A ball is thrown from the window of a high-rise building with an initial velocity of 7.7 m/s at an angle of 34 deg. below the horizontal. The bill strikes the ground 4.2 seconds after being thrown. Find the height from which the ball was thrown.
y = H -7.7 sin34 t - 4.9 t^2.
y = 0 at t = 4.4 s
Substitute those y and t values into the first equation and solve for the initial height H
To find the height from which the ball was thrown, we can use the equations of motion. The key is to break down the motion of the ball into horizontal and vertical components.

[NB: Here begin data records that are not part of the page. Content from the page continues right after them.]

/-- R447: the common command codes: an address enters I3C mode, RSTDAA leaves it, ENEC sends what waits, DISEC stops
it, and the lengths, the provisional ID, BCR and DCR are answered; the address of ENTDAA is any the controller gives.
The model's own readings in it: log entries 71, 74. Shown to complete here: rstdaa, entdaa, setdasa, setnewda, enec,
disec, getpid, getbcr, getdcr, getmwl, getmrl, getstatus, setmwl, setmrl. -/
def Obligations.CommonCommandCodes : Prop :=
  ∀ s : State, ioFaulted s = false → s.device.rstLow = false →
    let set (f : Sideband → Sideband) : Out := .next (sbAnswer [] (modSideband f s))
    let reply (bs : List Byte) : Out := .next (sbAnswer bs s)
    exec .rstdaa s = set (fun b => { b with i3c := false, dynamicAddress := 0 }) ∧
    (∀ a : BitVec 7, a ≠ 0 →
      (s.sideband.i3c = false → exec (.entdaa a) s = set fun b => { b with i3c := true, dynamicAddress := a }) ∧
      (∀ n : BitVec 7, s.sideband.i3c = false → n.toNat = 0x58 + s.sideband.strap.toNat →
        exec (.setdasa n a) s = set fun b => { b with i3c := true, dynamicAddress := a }) ∧
      (s.sideband.i3c = true → exec (.setnewda a) s = set fun b => { b with i3c := true, dynamicAddress := a })) ∧
    (s.sideband.i3c = true →
      (s.log.ibiPending = [] → exec (.enec 1) s = set fun b => { b with ibiEnabled := true }) ∧
      exec (.disec 1) s = set (fun b => { b with ibiEnabled := false }) ∧
      exec .getpid s = reply (natToBytes 6 (provisionalId s)).reverse ∧ exec .getbcr s = reply [0x06] ∧
      exec .getdcr s = reply [0x00] ∧ exec .getmwl s = reply (natToBytes 2 s.sideband.maxWrite).reverse ∧
      exec .getmrl s = reply (natToBytes 2 s.sideband.maxRead).reverse ∧
      (∃ t, exec .getstatus s = .next t ∧ t.sideband.answer.length = 2 ∧ t.sideband.nacked = false ∧
        t.log = s.log ∧ t.mailboxes = s.mailboxes) ∧
      ∀ n : BitVec 16, 16 ≤ n.toNat → n.toNat ≤ 260 →
        exec (.setmwl n) s = set (fun b => { b with maxWrite := n.toNat }) ∧
        exec (.setmrl n) s = set (fun b => { b with maxRead := n.toNat }))

/-- R450, R451: the TAP instructions: the bypass bit, IDCODE, the boundary register that takes its cells, and acts on
the pins only while RST_L is low; MBOX reads a register into its data register; WSP_SELECT and DIE_SELECT act as
BYPASS while debug is closed, and a wrapper in functional mode, or whose arrays hold keys or Kennel lines (R356),
shows 0; TRST_L holds the TAP in reset. The model's own readings in it: log entries 72, 120. Shown to complete here:
trstL, bypass, clamp, highz, samplePreload, extest, wspSelect, dieSelect, mbox, idcode. -/
def Obligations.TapInstructions : Prop :=
  ∀ s : State, ioFaulted s = false →
    (∀ asserted, ∃ t, exec (.trstL asserted) s = .next t ∧ t.sideband.tapReset = asserted ∧
      (asserted = true → t.sideband.ir = 0x01) ∧ t.mailboxes = s.mailboxes ∧ t.log = s.log) ∧
    (s.sideband.tapReset = false →
      let shows (i : Instr) (code : BitVec 8) (out : BitVec 48) : Prop :=
        exec i s = .next (modSideband (fun b => { b with ir := code, tdo := out }) s)
      let bit (b : Bool) : BitVec 48 := if b then 1 else 0
      (∀ tdi, shows (.bypass tdi) 0xFF (bit tdi) ∧ shows (.clamp tdi) 0x04 (bit tdi) ∧ shows (.highz tdi) 0x05 (bit tdi)) ∧
      shows .idcode 0x01 (BitVec.ofNat 48 (idcodeWord s)) ∧
      (∀ cells, ∃ t, exec (.samplePreload cells) s = .next t ∧ t.sideband.boundary = cells ∧ t.sideband.ir = 0x02 ∧
        t.sideband.tdo.toNat < 4096 ∧ t.ports = s.ports ∧ t.dram = s.dram) ∧
      (∀ cells, (s.device.rstLow = false → shows (.extest cells) 0x03 (bit (cells.getLsbD 11))) ∧
        (s.device.rstLow = true → ∃ t, exec (.extest cells) s = .next t ∧ boundaryDrives t = some cells)) ∧
      (∀ tdi, debugOpen s = false →
        shows (.wspSelect tdi) 0x30 (bit tdi) ∧ shows (.dieSelect tdi) 0x38 (bit tdi)) ∧
      (∀ tdi b, wspBlock s = some b → wspConnects s b = false ∨ holdsSecrets b = true → shows (.wspSelect tdi) 0x30 0) ∧
      (∀ dr : BitVec 48, registersAnswer true s = true → bitsOf dr.toNat 47 32 = 0x02 →
        exec (.mbox dr) s = .next (modSideband (fun b => { b with
            tdo := BitVec.ofNat 48 (s.sideband.pointer5.toNat + 0x02 * 2 ^ 32) })
          (sbAnswer (natToBytes 2 s.sideband.pointer5.toNat) (modSideband (fun b => { b with ir := 0x20 }) s)))) ∧
      ∀ dr : BitVec 48, registersAnswer true s = true → bitsOf dr.toNat 47 32 = 0x8002 →
        exec (.mbox dr) s = .next (modSideband (fun b => { b with tdo := dr }) (sbAnswer []
          (setPointer true (BitVec.ofNat 16 (bitsOf dr.toNat 15 0) &&& 0x8FFF)
            (modSideband (fun b => { b with ir := 0x20 }) s)))))

/-! ### The whole machine -/

/-- A step runs the command at the front of the queue on the state with the queue's rest; on an empty queue the hub
timer counts a nanosecond and the ports send what they can (the model's own choice, log entry 3), and nothing while
RST_L is low. -/
def Obligations.StepRunsFrontCommand : Prop :=
  (∀ (c : Instr) (rest : List Instr) (s : State),
    step { s with pending := c :: rest } = exec c { s with pending := rest }) ∧
  ∀ s : State, s.pending = [] →
    (s.device.rstLow = true → step s = .next s) ∧
    (s.device.rstLow = false →
      step s = .next ((List.finRange 4).foldl (fun s (p : Fin 4) => pump p s) { s with hubTimer := s.hubTimer + 1 }))

/-- R549: while VDD_IO is faulted a command of the sideband, the reset pins or the TAP stops, its effect undefined;
every other command, and every command while VDD_IO is good, ends in a next state. The model's own readings in it: log
entry 9. -/
def Obligations.OnlyFaultedPinsStop : Prop :=
  ∀ (c : Instr) (s : State),
    (usesPins c = true → ioFaulted s = true → exec c s = .fault .ioPinsUndefined) ∧
    ((usesPins c = false ∨ ioFaulted s = false) → Completes (exec c s))

/-- No command reaches the queue of commands: what waits behind it waits as it did. -/
def Obligations.CommandsLeaveTheQueue : Prop :=
  ∀ (c : Instr) (s t : State), exec c s = .next t → t.pending = s.pending

/-- Every step keeps the canonical form of memory and of the sparse tables of the state. -/
def Obligations.StepsKeepCanonicalForm : Prop :=
  ∀ s t : State, canonical s = true → step s = .next t → canonical t = true

/-- The state after reset is in canonical form. -/
def Obligations.ResetIsCanonical : Prop :=
canonical State.reset = true

/-- Requests that store nothing, and the pins of MB4 and the TAP, leave every byte of memory, the Kennel, the
partitions, the tables and the queues as they were. -/
def Obligations.QueriesLeaveMemory : Prop :=
  ∀ (p : Fin 4) (r : Req) (a n : BitVec 7) (x : BitVec 8) (w : BitVec 16) (cells : BitVec 12) (b : Bool) (s t : State),
    ∀ c ∈ [Instr.nop p r, .queueQuery p r, .statusRead p r, .fenceComplete p r.hdr.tag, .entdaa a, .setdasa n a, .setnewda a,
      .rstdaa, .enec x, .disec x, .getpid, .getbcr, .getdcr, .getstatus, .getmwl, .getmrl, .setmwl w, .setmrl w, .bypass b,
      .idcode, .samplePreload cells, .extest cells, .clamp b, .highz b, .wspSelect b, .dieSelect b, .trstL b],
    exec c s = .next t →
      (∀ i, memByte t.dram i = memByte s.dram i) ∧ t.kennel = s.kennel ∧ t.partitions = s.partitions ∧ t.tables = s.tables ∧
        t.queues = s.queues ∧ t.fuses = s.fuses ∧ t.keys = s.keys

/-- R45, R46, R50: the end of a request frees its tag, and its one completion goes out on its own port, with neither
data nor result unless it is OK; memory stays as it was. The one other completion, of a tag that is outstanding, has
neither. -/
def Obligations.CompletionsGoOutOnTheirPort : Prop :=
  (∀ (p : Fin 4) (op : BitVec 6) (perform : Perform) (r : Req) (s : State), portServes s p = true →
    tagOutstanding s.ports[p] r.hdr.tag = true →
    ∃ (u : State) (c : Completion), receive perform p op r s = handOver p c u ∧ c.tag = r.hdr.tag ∧ c.dupTag = true ∧
      c.status = .unsupported ∧ c.result = 0 ∧ c.data = []) ∧
  ∀ (j : Job) (st : QStatus) (isolated kennel : Bool) (result : Word) (data : List Byte) (s : State),
    let t := completeAs j st isolated kennel result data s
    ∃ c : Completion, t.ports[j.port].completions = s.ports[j.port].completions ++ [c] ∧
      c.opcode = j.opcode ∧ c.tag = j.tag ∧ c.status = st ∧ c.last = true ∧ c.dupTag = false ∧
      (st = .ok → c.result = result ∧ c.data = data ∧ c.kennel = kennel) ∧
      (st ≠ .ok → c.result = 0 ∧ c.data = [] ∧ c.kennel = false) ∧
      t.ports[j.port].outstanding = s.ports[j.port].outstanding.eraseP (fun e => e.1 = j.tag) ∧ t.dram = s.dram ∧
      (∀ q : Fin 4, q ≠ j.port → t.ports[q].completions = s.ports[q].completions ∧
        t.ports[q].outstanding = s.ports[q].outstanding)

First, let's analyze the horizontal component of the motion. The initial velocity of the ball is given as 7.7 m/s, and the angle of 34 degrees below the horizontal does not affect the horizontal velocity. Therefore, the horizontal component of the velocity remains constant throughout the motion. We can use the formula:
Horizontal distance = horizontal velocity × time
Since the horizontal component of the velocity remains constant at 7.7 m/s, we have:
Horizontal distance = 7.7 m/s × 4.2 s
Horizontal distance = 32.34 m
Now, let's analyze the vertical component of the motion. The initial velocity of the ball has two components: one along the x-axis (horizontal), and the other along the y-axis (vertical). The initial vertical velocity can be found using trigonometry:
Initial vertical velocity = initial velocity × sin(angle)
Initial vertical velocity = 7.7 m/s × sin(34°)
Initial vertical velocity = 4.125 m/s
We can use the formula for vertical displacement in projectile motion:
Vertical displacement = (initial vertical velocity × time) + (0.5 × acceleration × time^2)
Since the ball strikes the ground, the vertical displacement is equal to the initial height:
Initial height = (initial vertical velocity × time) + (0.5 × acceleration × time^2)
The acceleration due to gravity is approximately 9.8 m/s^2.
Plugging in the values we have:
Initial height = (4.125 m/s × 4.2 s) + (0.5 × 9.8 m/s^2 × (4.2 s)^2)
Initial height = 17.325 m + 87.156 m
Initial height = 104.481 m
Therefore, the height from which the ball was thrown is approximately 104.481 meters.